Each line from the start of the data below through the one containing "unfold execSelfchkDone" must be reproduced exactly.

[Excerpts from a dataset]
---------------
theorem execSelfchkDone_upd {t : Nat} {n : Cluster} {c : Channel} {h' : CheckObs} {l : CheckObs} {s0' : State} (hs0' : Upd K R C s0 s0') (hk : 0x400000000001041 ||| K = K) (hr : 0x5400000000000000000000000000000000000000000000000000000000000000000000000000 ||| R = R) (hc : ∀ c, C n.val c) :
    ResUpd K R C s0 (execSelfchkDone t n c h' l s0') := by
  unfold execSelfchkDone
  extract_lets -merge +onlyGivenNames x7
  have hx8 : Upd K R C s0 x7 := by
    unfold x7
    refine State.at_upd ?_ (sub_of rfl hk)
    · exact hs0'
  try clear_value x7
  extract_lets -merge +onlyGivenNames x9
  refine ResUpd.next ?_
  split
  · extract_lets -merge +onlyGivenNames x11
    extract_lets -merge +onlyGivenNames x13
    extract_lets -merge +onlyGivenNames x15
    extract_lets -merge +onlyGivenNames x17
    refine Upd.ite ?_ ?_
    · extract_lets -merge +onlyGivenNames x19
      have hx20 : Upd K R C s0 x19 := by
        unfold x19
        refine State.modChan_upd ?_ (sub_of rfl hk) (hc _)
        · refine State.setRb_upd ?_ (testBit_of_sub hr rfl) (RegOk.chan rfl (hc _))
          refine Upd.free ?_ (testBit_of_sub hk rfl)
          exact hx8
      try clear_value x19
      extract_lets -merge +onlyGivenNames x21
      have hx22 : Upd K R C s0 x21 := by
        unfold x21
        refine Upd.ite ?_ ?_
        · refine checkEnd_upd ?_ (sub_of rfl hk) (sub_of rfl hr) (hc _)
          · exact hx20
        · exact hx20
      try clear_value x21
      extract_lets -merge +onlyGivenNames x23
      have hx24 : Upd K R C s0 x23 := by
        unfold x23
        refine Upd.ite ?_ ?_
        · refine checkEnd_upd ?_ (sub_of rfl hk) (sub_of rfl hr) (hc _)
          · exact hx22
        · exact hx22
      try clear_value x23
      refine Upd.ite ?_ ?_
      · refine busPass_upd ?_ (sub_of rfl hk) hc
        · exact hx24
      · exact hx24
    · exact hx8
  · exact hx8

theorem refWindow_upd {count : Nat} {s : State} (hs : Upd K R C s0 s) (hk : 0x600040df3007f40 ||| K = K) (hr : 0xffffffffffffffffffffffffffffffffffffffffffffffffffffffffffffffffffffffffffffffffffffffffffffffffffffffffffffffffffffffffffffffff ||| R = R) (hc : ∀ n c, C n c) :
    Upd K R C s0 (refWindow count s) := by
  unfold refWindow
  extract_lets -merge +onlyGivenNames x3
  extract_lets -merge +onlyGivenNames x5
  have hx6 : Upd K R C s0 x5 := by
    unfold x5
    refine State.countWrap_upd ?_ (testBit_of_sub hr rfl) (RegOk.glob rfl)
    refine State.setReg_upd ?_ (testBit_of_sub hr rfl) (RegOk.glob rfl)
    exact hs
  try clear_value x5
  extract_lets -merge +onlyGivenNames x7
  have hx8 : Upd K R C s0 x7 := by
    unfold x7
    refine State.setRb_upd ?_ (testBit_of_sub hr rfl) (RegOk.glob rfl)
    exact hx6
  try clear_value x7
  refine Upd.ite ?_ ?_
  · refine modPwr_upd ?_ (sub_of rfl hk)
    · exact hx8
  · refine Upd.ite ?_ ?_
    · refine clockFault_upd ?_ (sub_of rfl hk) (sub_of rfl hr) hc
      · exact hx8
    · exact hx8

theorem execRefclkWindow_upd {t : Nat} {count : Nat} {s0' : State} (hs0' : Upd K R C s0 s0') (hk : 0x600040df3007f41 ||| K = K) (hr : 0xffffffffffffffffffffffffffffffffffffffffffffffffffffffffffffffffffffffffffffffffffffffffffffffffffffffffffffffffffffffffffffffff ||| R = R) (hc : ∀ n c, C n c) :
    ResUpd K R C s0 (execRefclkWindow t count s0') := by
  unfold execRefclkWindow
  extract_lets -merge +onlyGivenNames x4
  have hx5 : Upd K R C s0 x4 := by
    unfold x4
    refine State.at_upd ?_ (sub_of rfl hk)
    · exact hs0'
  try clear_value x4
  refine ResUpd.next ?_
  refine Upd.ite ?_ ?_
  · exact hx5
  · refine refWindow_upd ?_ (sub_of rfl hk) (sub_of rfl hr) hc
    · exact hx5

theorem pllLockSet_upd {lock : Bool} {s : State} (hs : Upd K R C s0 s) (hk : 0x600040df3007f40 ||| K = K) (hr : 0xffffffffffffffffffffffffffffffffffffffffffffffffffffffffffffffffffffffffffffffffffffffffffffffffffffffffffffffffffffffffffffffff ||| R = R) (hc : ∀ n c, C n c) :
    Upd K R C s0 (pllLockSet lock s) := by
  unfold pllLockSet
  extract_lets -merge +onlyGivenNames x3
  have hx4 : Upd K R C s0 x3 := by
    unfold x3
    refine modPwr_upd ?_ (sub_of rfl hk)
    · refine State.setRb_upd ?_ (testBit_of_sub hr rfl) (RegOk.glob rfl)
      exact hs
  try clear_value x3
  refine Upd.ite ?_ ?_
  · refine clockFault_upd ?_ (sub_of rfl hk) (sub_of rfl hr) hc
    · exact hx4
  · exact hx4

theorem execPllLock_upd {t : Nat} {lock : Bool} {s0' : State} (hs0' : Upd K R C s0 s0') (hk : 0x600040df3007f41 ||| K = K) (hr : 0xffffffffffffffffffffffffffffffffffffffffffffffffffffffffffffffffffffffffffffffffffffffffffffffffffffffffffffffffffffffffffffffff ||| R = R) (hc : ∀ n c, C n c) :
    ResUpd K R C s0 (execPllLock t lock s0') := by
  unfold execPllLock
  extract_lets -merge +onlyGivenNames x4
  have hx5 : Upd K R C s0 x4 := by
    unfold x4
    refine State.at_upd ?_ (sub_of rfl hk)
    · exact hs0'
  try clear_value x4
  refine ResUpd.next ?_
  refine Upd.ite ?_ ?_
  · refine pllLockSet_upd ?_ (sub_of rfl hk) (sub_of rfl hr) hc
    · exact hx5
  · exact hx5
---------------
(Output of the exercise)
theorem execSelfchkDone_upd {t : Nat} {n : Cluster} {c : Channel} {h' : CheckObs} {l : CheckObs} {s0' : State} (hs0' : Upd K R C s0 s0') (hk : 0x400000000001041 ||| K = K) (hr : 0x5400000000000000000000000000000000000000000000000000000000000000000000000000 ||| R = R) (hc : ∀ c, C n.val c) :
    ResUpd K R C s0 (execSelfchkDone t n c h' l s0') := by
  unfold execSelfchkDone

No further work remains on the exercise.